● **Work instructions**
In the entries that follow, find the line containing "s.accept.fault = false := rfl"; from there, copy every line exactly through the line containing "s.accept.faultCause = .none := rfl".

● **Input records**
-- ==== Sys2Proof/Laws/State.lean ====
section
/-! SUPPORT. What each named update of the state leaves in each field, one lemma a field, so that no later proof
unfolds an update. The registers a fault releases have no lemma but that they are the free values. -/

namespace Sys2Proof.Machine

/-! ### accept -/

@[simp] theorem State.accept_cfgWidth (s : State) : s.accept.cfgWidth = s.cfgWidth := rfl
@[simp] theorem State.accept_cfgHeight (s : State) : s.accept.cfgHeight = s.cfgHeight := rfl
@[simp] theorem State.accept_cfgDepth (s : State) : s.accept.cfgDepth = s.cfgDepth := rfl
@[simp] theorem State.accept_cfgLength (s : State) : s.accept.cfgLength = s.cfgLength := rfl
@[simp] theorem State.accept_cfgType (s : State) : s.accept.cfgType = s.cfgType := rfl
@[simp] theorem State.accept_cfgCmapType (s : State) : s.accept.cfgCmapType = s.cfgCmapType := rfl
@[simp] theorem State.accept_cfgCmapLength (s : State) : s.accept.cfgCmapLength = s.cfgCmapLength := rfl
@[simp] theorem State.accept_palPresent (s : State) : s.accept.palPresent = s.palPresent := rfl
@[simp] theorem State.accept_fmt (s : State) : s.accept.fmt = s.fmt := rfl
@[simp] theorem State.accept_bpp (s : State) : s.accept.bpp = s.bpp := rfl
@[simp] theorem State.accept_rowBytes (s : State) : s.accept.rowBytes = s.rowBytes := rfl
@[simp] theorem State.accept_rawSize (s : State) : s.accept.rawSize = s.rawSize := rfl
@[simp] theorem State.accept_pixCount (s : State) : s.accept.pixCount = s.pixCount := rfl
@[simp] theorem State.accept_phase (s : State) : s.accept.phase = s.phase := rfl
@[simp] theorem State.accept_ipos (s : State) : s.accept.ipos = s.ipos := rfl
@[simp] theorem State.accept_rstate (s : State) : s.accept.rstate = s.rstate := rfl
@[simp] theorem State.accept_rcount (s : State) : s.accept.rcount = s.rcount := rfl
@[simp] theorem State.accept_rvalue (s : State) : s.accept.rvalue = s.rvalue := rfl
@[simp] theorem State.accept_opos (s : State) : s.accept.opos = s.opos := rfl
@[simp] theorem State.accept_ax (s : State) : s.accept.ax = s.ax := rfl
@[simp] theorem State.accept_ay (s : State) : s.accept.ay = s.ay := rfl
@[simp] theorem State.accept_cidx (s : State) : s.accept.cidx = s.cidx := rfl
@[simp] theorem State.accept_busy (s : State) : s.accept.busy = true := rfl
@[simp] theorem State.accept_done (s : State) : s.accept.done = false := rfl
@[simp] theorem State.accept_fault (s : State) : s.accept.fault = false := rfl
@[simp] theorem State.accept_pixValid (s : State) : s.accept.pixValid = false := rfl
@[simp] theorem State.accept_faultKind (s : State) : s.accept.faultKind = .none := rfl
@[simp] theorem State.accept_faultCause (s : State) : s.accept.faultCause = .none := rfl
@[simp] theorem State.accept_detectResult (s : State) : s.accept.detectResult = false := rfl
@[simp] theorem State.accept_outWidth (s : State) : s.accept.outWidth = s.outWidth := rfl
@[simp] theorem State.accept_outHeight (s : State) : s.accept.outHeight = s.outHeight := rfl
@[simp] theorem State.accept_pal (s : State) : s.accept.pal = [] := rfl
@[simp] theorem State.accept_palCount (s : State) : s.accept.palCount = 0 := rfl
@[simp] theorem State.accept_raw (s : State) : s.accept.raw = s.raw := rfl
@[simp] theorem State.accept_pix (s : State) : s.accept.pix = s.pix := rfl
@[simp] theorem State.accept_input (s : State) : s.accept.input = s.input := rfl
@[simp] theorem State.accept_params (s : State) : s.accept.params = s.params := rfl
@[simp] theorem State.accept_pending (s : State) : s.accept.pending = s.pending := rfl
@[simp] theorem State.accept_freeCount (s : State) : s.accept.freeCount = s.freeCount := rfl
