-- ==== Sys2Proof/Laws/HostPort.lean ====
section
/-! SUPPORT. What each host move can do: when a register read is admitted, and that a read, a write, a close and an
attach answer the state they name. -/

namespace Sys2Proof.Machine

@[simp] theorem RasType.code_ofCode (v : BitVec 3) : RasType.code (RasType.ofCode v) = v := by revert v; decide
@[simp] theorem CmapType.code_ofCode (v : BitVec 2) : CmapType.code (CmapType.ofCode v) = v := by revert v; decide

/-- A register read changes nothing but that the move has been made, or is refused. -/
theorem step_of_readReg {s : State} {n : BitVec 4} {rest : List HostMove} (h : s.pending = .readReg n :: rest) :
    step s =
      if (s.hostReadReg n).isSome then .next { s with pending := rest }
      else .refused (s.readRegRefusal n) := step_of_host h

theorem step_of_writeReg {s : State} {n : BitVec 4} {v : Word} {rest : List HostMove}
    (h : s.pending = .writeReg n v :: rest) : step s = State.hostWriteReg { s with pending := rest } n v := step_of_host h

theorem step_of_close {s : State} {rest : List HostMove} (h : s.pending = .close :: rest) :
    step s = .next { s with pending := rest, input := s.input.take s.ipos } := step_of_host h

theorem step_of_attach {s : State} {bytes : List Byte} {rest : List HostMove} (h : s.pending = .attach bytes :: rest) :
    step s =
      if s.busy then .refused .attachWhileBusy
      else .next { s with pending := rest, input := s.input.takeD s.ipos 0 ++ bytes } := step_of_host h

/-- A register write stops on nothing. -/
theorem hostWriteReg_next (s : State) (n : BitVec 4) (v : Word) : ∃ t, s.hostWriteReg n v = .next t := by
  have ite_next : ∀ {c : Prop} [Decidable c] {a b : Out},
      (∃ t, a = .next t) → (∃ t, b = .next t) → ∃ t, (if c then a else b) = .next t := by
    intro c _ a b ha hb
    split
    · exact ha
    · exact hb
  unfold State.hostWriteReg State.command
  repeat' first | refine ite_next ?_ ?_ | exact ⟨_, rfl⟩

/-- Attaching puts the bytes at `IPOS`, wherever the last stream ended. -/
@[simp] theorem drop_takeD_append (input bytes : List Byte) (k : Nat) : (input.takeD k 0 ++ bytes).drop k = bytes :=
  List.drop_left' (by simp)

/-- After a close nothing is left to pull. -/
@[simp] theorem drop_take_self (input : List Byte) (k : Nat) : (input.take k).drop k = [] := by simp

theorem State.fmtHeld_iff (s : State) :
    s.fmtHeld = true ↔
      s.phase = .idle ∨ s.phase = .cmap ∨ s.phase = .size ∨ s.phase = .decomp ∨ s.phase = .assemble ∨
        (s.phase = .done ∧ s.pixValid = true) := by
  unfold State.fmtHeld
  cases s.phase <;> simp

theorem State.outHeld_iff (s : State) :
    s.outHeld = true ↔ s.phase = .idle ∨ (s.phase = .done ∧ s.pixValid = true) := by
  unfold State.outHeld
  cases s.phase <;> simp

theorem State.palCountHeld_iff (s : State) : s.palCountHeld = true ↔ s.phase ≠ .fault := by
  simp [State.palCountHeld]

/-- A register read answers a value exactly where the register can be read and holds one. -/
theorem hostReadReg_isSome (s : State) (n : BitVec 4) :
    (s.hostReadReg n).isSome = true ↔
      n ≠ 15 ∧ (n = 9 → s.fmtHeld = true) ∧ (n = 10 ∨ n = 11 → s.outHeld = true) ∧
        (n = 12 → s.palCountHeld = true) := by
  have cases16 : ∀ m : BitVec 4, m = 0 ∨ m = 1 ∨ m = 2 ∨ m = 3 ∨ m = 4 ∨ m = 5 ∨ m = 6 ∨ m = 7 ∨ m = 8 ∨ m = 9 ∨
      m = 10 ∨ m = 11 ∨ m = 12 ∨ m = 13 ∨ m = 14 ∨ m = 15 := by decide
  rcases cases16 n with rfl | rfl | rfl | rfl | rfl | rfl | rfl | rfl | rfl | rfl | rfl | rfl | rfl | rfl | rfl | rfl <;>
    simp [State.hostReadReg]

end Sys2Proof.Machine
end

---

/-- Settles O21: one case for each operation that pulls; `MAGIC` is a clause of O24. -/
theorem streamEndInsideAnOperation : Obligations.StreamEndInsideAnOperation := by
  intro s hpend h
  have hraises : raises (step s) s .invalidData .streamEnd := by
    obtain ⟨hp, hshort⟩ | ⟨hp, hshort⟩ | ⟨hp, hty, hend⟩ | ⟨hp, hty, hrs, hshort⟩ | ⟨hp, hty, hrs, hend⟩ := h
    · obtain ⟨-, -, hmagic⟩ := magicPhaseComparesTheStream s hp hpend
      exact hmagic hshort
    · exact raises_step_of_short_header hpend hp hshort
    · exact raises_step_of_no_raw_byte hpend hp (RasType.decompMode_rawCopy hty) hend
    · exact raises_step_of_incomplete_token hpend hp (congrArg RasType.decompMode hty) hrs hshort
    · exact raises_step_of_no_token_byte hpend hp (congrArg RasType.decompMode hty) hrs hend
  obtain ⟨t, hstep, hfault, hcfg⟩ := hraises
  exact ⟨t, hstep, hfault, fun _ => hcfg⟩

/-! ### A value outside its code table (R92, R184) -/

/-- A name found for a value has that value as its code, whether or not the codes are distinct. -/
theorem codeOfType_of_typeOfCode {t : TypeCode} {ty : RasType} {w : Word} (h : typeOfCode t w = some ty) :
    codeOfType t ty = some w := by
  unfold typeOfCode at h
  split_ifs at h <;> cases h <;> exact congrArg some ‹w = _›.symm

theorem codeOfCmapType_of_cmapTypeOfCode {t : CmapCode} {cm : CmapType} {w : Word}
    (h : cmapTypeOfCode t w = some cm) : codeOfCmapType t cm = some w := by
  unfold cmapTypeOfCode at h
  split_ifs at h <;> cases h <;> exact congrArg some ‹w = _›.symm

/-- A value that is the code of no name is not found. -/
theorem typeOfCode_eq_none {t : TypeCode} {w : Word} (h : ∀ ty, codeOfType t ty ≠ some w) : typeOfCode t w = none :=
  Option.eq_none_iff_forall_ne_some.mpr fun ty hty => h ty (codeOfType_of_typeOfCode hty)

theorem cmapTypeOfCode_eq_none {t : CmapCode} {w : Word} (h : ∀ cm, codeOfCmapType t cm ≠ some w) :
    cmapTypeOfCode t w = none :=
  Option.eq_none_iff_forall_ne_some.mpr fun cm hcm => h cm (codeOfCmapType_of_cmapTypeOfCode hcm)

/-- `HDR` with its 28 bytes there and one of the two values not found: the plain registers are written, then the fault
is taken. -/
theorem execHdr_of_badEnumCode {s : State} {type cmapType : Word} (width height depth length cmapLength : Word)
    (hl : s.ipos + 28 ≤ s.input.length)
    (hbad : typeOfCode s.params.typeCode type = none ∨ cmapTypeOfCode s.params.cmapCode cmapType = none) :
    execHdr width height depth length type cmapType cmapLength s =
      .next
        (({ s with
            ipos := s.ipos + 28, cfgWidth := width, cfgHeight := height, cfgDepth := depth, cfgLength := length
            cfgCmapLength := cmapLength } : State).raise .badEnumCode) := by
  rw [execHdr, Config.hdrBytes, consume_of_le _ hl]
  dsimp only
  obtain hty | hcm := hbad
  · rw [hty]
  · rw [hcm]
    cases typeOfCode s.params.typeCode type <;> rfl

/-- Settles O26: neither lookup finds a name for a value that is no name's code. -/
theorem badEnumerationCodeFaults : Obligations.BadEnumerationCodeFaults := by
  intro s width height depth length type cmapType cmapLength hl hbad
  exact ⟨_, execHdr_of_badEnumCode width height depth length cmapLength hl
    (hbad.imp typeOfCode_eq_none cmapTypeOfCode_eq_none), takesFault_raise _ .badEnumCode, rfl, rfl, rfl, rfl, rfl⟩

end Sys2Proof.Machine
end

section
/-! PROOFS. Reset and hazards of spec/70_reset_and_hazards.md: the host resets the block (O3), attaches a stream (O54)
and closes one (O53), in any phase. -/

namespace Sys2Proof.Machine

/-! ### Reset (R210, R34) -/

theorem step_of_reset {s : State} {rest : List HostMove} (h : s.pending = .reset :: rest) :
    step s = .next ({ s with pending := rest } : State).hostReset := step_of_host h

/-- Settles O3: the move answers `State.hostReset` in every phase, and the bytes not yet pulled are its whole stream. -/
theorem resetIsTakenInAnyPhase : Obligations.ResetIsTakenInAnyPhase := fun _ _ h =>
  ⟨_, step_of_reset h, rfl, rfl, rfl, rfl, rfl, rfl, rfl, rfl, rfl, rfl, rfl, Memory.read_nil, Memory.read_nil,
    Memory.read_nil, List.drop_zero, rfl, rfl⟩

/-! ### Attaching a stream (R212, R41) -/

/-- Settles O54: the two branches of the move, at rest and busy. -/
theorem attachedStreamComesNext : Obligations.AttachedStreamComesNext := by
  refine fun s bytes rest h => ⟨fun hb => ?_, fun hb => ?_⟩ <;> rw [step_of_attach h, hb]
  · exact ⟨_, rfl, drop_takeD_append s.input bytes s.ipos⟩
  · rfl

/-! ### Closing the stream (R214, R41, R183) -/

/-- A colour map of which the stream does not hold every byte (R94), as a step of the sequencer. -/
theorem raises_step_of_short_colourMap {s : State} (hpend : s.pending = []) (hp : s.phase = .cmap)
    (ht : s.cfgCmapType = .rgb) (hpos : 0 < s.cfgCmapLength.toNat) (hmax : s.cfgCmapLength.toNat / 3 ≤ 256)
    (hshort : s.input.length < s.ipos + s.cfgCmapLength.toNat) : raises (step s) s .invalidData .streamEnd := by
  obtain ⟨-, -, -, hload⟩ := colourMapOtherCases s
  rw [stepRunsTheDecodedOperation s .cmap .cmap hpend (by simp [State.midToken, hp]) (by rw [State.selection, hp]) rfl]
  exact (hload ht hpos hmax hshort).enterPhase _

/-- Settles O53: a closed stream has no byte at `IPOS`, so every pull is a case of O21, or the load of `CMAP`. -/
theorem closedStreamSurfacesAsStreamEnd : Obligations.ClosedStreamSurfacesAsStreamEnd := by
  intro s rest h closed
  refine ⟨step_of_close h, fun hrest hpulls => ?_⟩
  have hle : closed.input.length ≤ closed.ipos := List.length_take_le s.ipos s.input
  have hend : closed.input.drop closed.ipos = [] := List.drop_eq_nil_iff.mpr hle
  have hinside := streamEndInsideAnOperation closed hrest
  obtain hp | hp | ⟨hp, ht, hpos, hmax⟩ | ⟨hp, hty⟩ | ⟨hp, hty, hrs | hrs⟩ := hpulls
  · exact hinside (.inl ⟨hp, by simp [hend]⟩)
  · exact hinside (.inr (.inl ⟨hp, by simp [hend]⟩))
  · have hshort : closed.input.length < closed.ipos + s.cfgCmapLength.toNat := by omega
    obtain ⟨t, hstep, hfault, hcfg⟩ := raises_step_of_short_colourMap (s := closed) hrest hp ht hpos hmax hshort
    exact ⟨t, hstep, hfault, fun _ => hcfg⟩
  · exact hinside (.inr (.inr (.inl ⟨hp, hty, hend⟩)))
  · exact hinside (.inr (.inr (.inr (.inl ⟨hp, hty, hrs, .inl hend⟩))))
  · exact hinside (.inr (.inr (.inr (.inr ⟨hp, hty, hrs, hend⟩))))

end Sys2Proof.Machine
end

● **Solution to this task**
@[simp] theorem State.accept_fault (s : State) : s.accept.fault = false := rfl
@[simp] theorem State.accept_pixValid (s : State) : s.accept.pixValid = false := rfl
@[simp] theorem State.accept_faultKind (s : State) : s.accept.faultKind = .none := rfl
@[simp] theorem State.accept_faultCause (s : State) : s.accept.faultCause = .none := rfl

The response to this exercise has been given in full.